Motion also offers masks, which let you for example ignore movements in a nearby road.
What about storing a black frame internally and using your same comparison code? If your new frame is different (above a threshold) from the all-black frame, start recording.
This seems the most straightforward since you already have the image-processing algorithms down.

Traffic Motion Recognition

I'm trying to build a simple traffic motion monitor to estimate average speed of moving vehicles, and I'm looking for guidance on how to do so using an open source package like OpenCV or others that you might recommend for this purpose. Any good resources that are particularly good for this problem?

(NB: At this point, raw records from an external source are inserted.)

-- ==== Sys2Proof/Machine/Balance.lean ====
section
/-!
DEFINITION. Cell balancing (spec/05_balancing.md): targets, inhibits, BALANCE frames, bleed charge, lead calibration,
the correction of a block whose window saw bleed current.
-/

namespace Sys2Proof.Machine

/-- Front-end `f` as balancing sees it. -/
def State.fe (s : State) (f : Nat) : FeSt := amGetD s.est.fes f {}
/-- The state with front-end `f` changed. -/
def State.modFe (s : State) (f : Nat) (g : FeSt → FeSt) : State :=
  { s with est := { s.est with fes := amSet s.est.fes f (g (s.fe f)) } }

/-! ### Lead coefficients -/

/-- The drop coefficients of a channel in µV (R142): P_LO, P_HI, U_LO, U_HI. -/
structure LeadP where
  pLo : Rat
  pHi : Rat
  uLo : Rat
  uHi : Rat
  deriving DecidableEq, Repr

/-- Coefficients of a channel that does not exist. -/
def LeadP.none : LeadP := ⟨0, 0, 0, 0⟩

/-- The coefficients of channel `c` of front-end `f`: those of LEAD_P while they are VALID, and 4,000 µV with as much
uncertainty while a front-end under test has none (R133, R135). -/
def State.leadP (s : State) (f c : Nat) : LeadP :=
  let b := s.bytes (Obj.LEAD_P f)
  if b.length = 128 ∧ s.n (Obj.LEAD_CAL_STATUS f) = 1 then ⟨fieldU b (8 * c) 2, fieldU b (8 * c + 2) 2, fieldU b (8 * c + 4) 2, fieldU b (8 * c + 6) 2⟩
  else if (s.fe f).cal.isSome then ⟨4000, 4000, 4000, 4000⟩ else LeadP.none

/-! ### Switch states and the correction -/

/-- The fraction of a frame channel `c` bleeds: DUTY / 255 × scale / 255 (R127). -/
def duty (d : List Nat) (scale c : Nat) : Rat := ((nth d c 0 : Nat) : Rat) / 255 * ((scale : Rat) / 255)

/-- The fractional part. -/
def fracOf (q : Rat) : Rat := q - q.floor

/-- The switch state at sample `i` (R127, R136): 0.5 where an edge lies within 2 µs of the sample; `hz` is the mains
frequency. -/
def switchAt (pwm startAngle : Nat) (hz d : Rat) (i : Nat) : Rat :=
  if d ≤ 0 then 0 else if 1 ≤ d then 1 else
  let u : Rat := (startAngle : Rat) / (2 ^ 32 : Nat) + (i : Rat) / 64
  let φ := fracOf ((pwm : Rat) * u / 64)
  let turn : Rat := 1 / ((pwm : Rat) / 64 * hz)
  let near := fun (e : Rat) => let x := rabs (φ - e); decide (rmin x (1 - x) * turn ≤ 2 / 1000000)
  if near 0 || near d then 1 / 2 else if φ < d then 1 else 0

/-- The switch states of a used channel of front-end `f` over a window, at the frequency in its register BLEED_PWM; none of an
unused channel or one outside the front-end (R127, R136). -/
def switches (s : State) (f : Nat) (e : MapEntry) (r : SyncRec) (duties : List Nat) (scale : Nat) (c : Nat) : List Rat :=
  let n := 64 * s.n Obj.WINDOW_CYCLES
  if bitOf e.mask c ∧ c < 16 then
    (List.range n).map (switchAt (s.regs f).bleedPwm r.startAngle (wordHz r.fw) (duty duties scale c))
  else List.replicate n 0

/-- What the correction of a channel gives: mean and phasors of e in V, bounds in µV, the mean switch state. -/
structure Corr where
  mean : Rat
  a : Rat × Rat
  b : Rat × Rat
  bound : Rat
  eA : Rat
  eB : Rat
  m : Rat
  deriving DecidableEq, Repr

/-- No correction. -/
def Corr.zero : Corr := ⟨0, (0, 0), (0, 0), 0, 0, 0, 0⟩

/-- The bound of R138 from the weights of the channel and its neighbours. -/
def corrBound (lo c hi : LeadP) (mLo m mHi : Rat) : Rat :=
  m * (c.uLo + 5 / 100 * c.pLo + c.uHi + 5 / 100 * c.pHi) + mLo * (lo.uHi + 5 / 100 * lo.pHi) +
  mHi * (hi.uLo + 5 / 100 * hi.pLo)

/-- The correction of channel `c` for one duty set (R136, R138). -/
def correct (s : State) (f : Nat) (e : MapEntry) (r : SyncRec) (duties : List Nat) (scale c : Nat) : Corr :=
  let sw := fun (x : Nat) => switches s f e r duties scale x
  let lp := fun (x : Nat) => if x < 16 then s.leadP f x else LeadP.none
  let below := if c = 0 then LeadP.none else lp (c - 1)
  let above := if c = 15 then LeadP.none else lp (c + 1)
  let own := lp c
  let sLo := if c = 0 then (sw 0).map fun _ => 0 else sw (c - 1)
  let sHi := if c = 15 then (sw 0).map fun _ => 0 else sw (c + 1)
  let s0 := sw c
  let ev := (s0.zip (sLo.zip sHi)).map fun (x, l, h) => (-(own.pLo + own.pHi) * x + below.pHi * l + above.pLo * h) / 1000000
  let mag := fun (h : Nat) (v : List Rat) => realSqrt (cAbs2 (phasor h r.startAngle v))
  { mean := meanOf ev, a := phasor r.harmA r.startAngle ev, b := phasor r.harmB r.startAngle ev,
    bound := corrBound below own above (meanOf sLo) (meanOf s0) (meanOf sHi),
    eA := corrBound below own above (mag r.harmA sLo) (mag r.harmA s0) (mag r.harmA sHi),
    eB := corrBound below own above (mag r.harmB sLo) (mag r.harmB s0) (mag r.harmB sHi), m := meanOf s0 }

/-- The mean of two corrections, with half their difference added to the bounds (R137). -/
def Corr.mid (x y : Corr) : Corr :=
  let h := fun (p q : Rat × Rat) => realSqrt (cAbs2 (cSub p q)) * 1000000 / 2
  { mean := (x.mean + y.mean) / 2, a := cScale (1 / 2) (cAdd x.a y.a), b := cScale (1 / 2) (cAdd x.b y.b),
    bound := (x.bound + y.bound) / 2 + rabs (x.mean - y.mean) * 1000000 / 2,
    eA := (x.eA + y.eA) / 2 + h x.a y.a, eB := (x.eB + y.eB) / 2 + h x.b y.b, m := (x.m + y.m) / 2 }

/-- Whether a duty set predicts a BLEED_MAP (R137). -/
def agreesMap (e : MapEntry) (duties : List Nat) (scale map : Nat) : Bool :=
  (List.range 16).all fun c => bitOf map c == (bitOf e.mask c && decide (0 < duty duties scale c))

/-- The duties of an acknowledged BALANCE at an instant: 0 once they have lapsed, FRAMES frames of 1 s having begun since
without a renewal (R95, R125). -/
def BalAck.at (x : BalAck) (l : Nat) : List Nat :=
  if x.l + (x.frames + 1) * 1000000000 < l then List.replicate 16 0 else x.duties

/-- The duties in force at front-end `f`: those acknowledged last. -/
def State.dutiesInForce (s : State) (f : Nat) : List Nat :=
  match (s.fe f).acks with
  | x :: _ => x.at s.lNow
  | [] => List.replicate 16 0

/-- The length in ns of a window at a frequency word (R101). -/
def windowNs (s : State) (fw : Nat) : Nat := 64 * s.n Obj.WINDOW_CYCLES * sampleInterval fw / 256

/-- The duty sets that may be in force in the window of the sweep whose mark was latest (R137): of the BALANCE frames
acknowledged before it the latest alone, or with the one before while the window lies within 1 s of the
acknowledgement, its frame boundary being unknown; a TEST frame takes effect at once (R133). -/
def windowDuties (s : State) (f fw : Nat) : List (List Nat) :=
  let start := s.time.markL - windowNs s fw
  let acks := (s.fe f).acks.filter fun x => Nat.ble x.l start
  let old := fun (l : List BalAck) => match l with
    | y :: _ => y.at start
    | [] => List.replicate 16 0
  match acks with
  | [] => [List.replicate 16 0]
  | x :: rest => if x.test ∨ x.l + 1000000000 ≤ start then [x.at start] else [x.at start, old rest]

/-- How the corrections of a block are formed (R137): the one or two duty sets, whether the sweep is ambiguous, whether
it is a BLEED_MISMATCH. DESIGN CHOICE (log entry 168): only the case of two sets that agree counts as ambiguous; a single
set that disagrees is a mismatch and is used as it stands; two equal sets are two sets. -/
def candidates (s : State) (f : Nat) (e : MapEntry) (fw status scale map : Nat) : List (List Nat) × Bool × Bool :=
  let sets := windowDuties s f fw
  if bitOf status 12 then (sets.take 1 ++ [List.replicate 16 0], false, false) else
  match sets.filter fun d => agreesMap e d scale map with
  | [] => (sets, false, true)
  | [d] => ([d], false, false)
  | l => (l, true, false)

/-- The corrections of the sixteen channels of a fresh block, and the state with an ambiguous sweep counted and a
mismatch logged (R136, R137). With BLANKING ON there is none. -/
def blockCorrections (f : Nat) (e : MapEntry) (b : Bytes) (s : State) : List Corr × State :=
  let k := s.n Obj.SWEEP_COUNT
  let r := s.syncOf k
  if blankedAt r e.head then (List.replicate 16 Corr.zero, s) else
  let (sets, amb, mism) := candidates s f e r.fw (blkStatus b) (blkScale b) (blkBleedMap b)
  let cs := (List.range 16).map fun c =>
    if !bitOf e.mask c then Corr.zero else
    match sets.map fun d => correct s f e r d (blkScale b) c with
    | [x] => x
    | [x, y] => x.mid y
    | _ => Corr.zero
  let s := if amb ∧ s.est.ambiguousK ≠ some k then
      { s.inc Obj.BAL_AMBIGUOUS_SWEEPS with est := { s.est with ambiguousK := some k } } else s
  let s := if mism then s.logN 0x0201 0x2300 f (blkBleedMap b) (k % 2 ^ 32) else s
  (cs, s)

/-! ### Targets and inhibits -/

/-- The charge bound u_n in mAh. -/
def State.chargeBound (s : State) (n : Nat) : Rat := s.q (Obj.SOC_BOUND n) / 100 * s.q (Obj.CAPACITY n)

/-- D_n of Table 5.1. -/
def alignD (s : State) (align n : Nat) : Rat :=
  let z := s.q (Obj.SOC n) / 100
  let c := s.q (Obj.CAPACITY n)
  match align with
  | 0 => -(1 - z) * c
  | 1 => z * c
  | _ => (z - 1 / 2) * c

/-- The cell with the smallest D_n of a string. DESIGN CHOICE (log entry 131): of several cells that share it the first in the
order of the position map. -/
def refCell (s : State) (align : Nat) : List Nat → Option Nat
  | [] => none
  | n :: r => some (r.foldl (fun b m => if alignD s align m < alignD s align b then m else b) n)

/-- The bleed target B_n (R123). -/
def bleedTarget (s : State) (align r n : Nat) : Rat :=
  if n = r then 0 else
  rmax 0 (alignD s align n - alignD s align r - s.chargeBound n - s.chargeBound r - s.q Obj.BAL_DEADBAND)

/-- BAL_STRING_STATE by R124; PAUSED_COLD while the estimator waits for a restore (R203). DESIGN CHOICE (log entry 132): of
several conditions it reports the first in the order of R124. -/
def balStringState (s : State) (cells : List Nat) : Nat :=
  if !s.sweeping Obj.BAL_STATE then 4
  else if s.n Obj.CUSTODY_STATE = 0 then 2
  else if cells.any fun n => decide (2 < s.n (Obj.CELL_AGE n)) then 1
  else if cells.any fun n => bitOf (s.n (Obj.EST_FLAGS n)) 0 then 2
  else if cells.any fun n => decide (s.q Obj.BAL_SOC_BOUND_MAX < s.q (Obj.SOC_BOUND n)) then 3
  else 0

/-- BLEED_INHIBIT of a cell from its temperature and its voltage, each with its hysteresis (R129). DESIGN CHOICE (log entry
170): a string without a valid profile has no balancing temperature limit, so its cells are not inhibited by temperature; a
cell whose nearest sensor has no value is judged by its core temperature alone. -/
def inhibitOf (s : State) (str n : Nat) : Nat :=
  let old := s.n (Obj.BLEED_INHIBIT n)
  let sensor := s.nearestSensor n
  let t := match (s.v (Obj.SENSOR_TEMP sensor)).toRat? with
    | some x => if sensor = 0xFFFF then s.q (Obj.CORE_TEMP n) else rmax x (s.q (Obj.CORE_TEMP n))
    | none => s.q (Obj.CORE_TEMP n)
  let hot := match s.profile? str with
    | some p => if bitOf old 0 then decide (pTbalanceMax p - 2 < t) else decide (pTbalanceMax p < t)
    | none => false
  let mv : Rat := s.q (Obj.CELL_VMEAN n) / 1000
  let low := if bitOf old 1 then decide (mv < (s.n Obj.BAL_V_MIN : Rat) + 50) else decide (mv < (s.n Obj.BAL_V_MIN : Rat))
  b2n hot + 2 * b2n low

/-- The duty of a cell (R125, R124, R129, R135). -/
def dutyOf (s : State) (f : Nat) (e : MapEntry) (n : Nat) : Nat :=
  if s.n (Obj.BAL_STRING_STATE e.string) ≠ 0 ∨ s.n (Obj.BLEED_INHIBIT n) ≠ 0 ∨
     (s.b Obj.BLANKING = false ∧ s.n (Obj.LEAD_CAL_STATUS f) ≠ 1) then 0
  else
    let h : Rat := 200 * (s.n Obj.BAL_HORIZON : Rat) / 3600
    (rround (255 * rmin 1 (s.q (Obj.BLEED_TARGET n) / h))).toNat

The setup I'm hoping for is to install a webcam on a high-rise building next to the road in question, and point the camera down onto moving traffic. Camera altitude would be anywhere between 20 ft and 100ft, and the building would be anywhere between 20ft and 500ft away from the road.
Thanks for your input!
Generally speaking, you need a way to detect cars so you can get their 2D coordinates in the video frame. You might want to use a tracker to speed up the process and take advantage of the predictable motion of the vehicles. You, also, need a way to calibrate the camera so you can translate the 2D coordinates in the image to depth information so you can approximate speed.
So as a first step, look at detectors such as deformable parts model DPM, and tracking by detection methods. You'll probably need to port some code from Matlab (and if you do, please make it available :-) ). If that's too slow, maybe do some segmentation of foreground blobs, and track the colour histogram or HOG descriptors using a Particle Filter or a Kalman Filter to predict motion.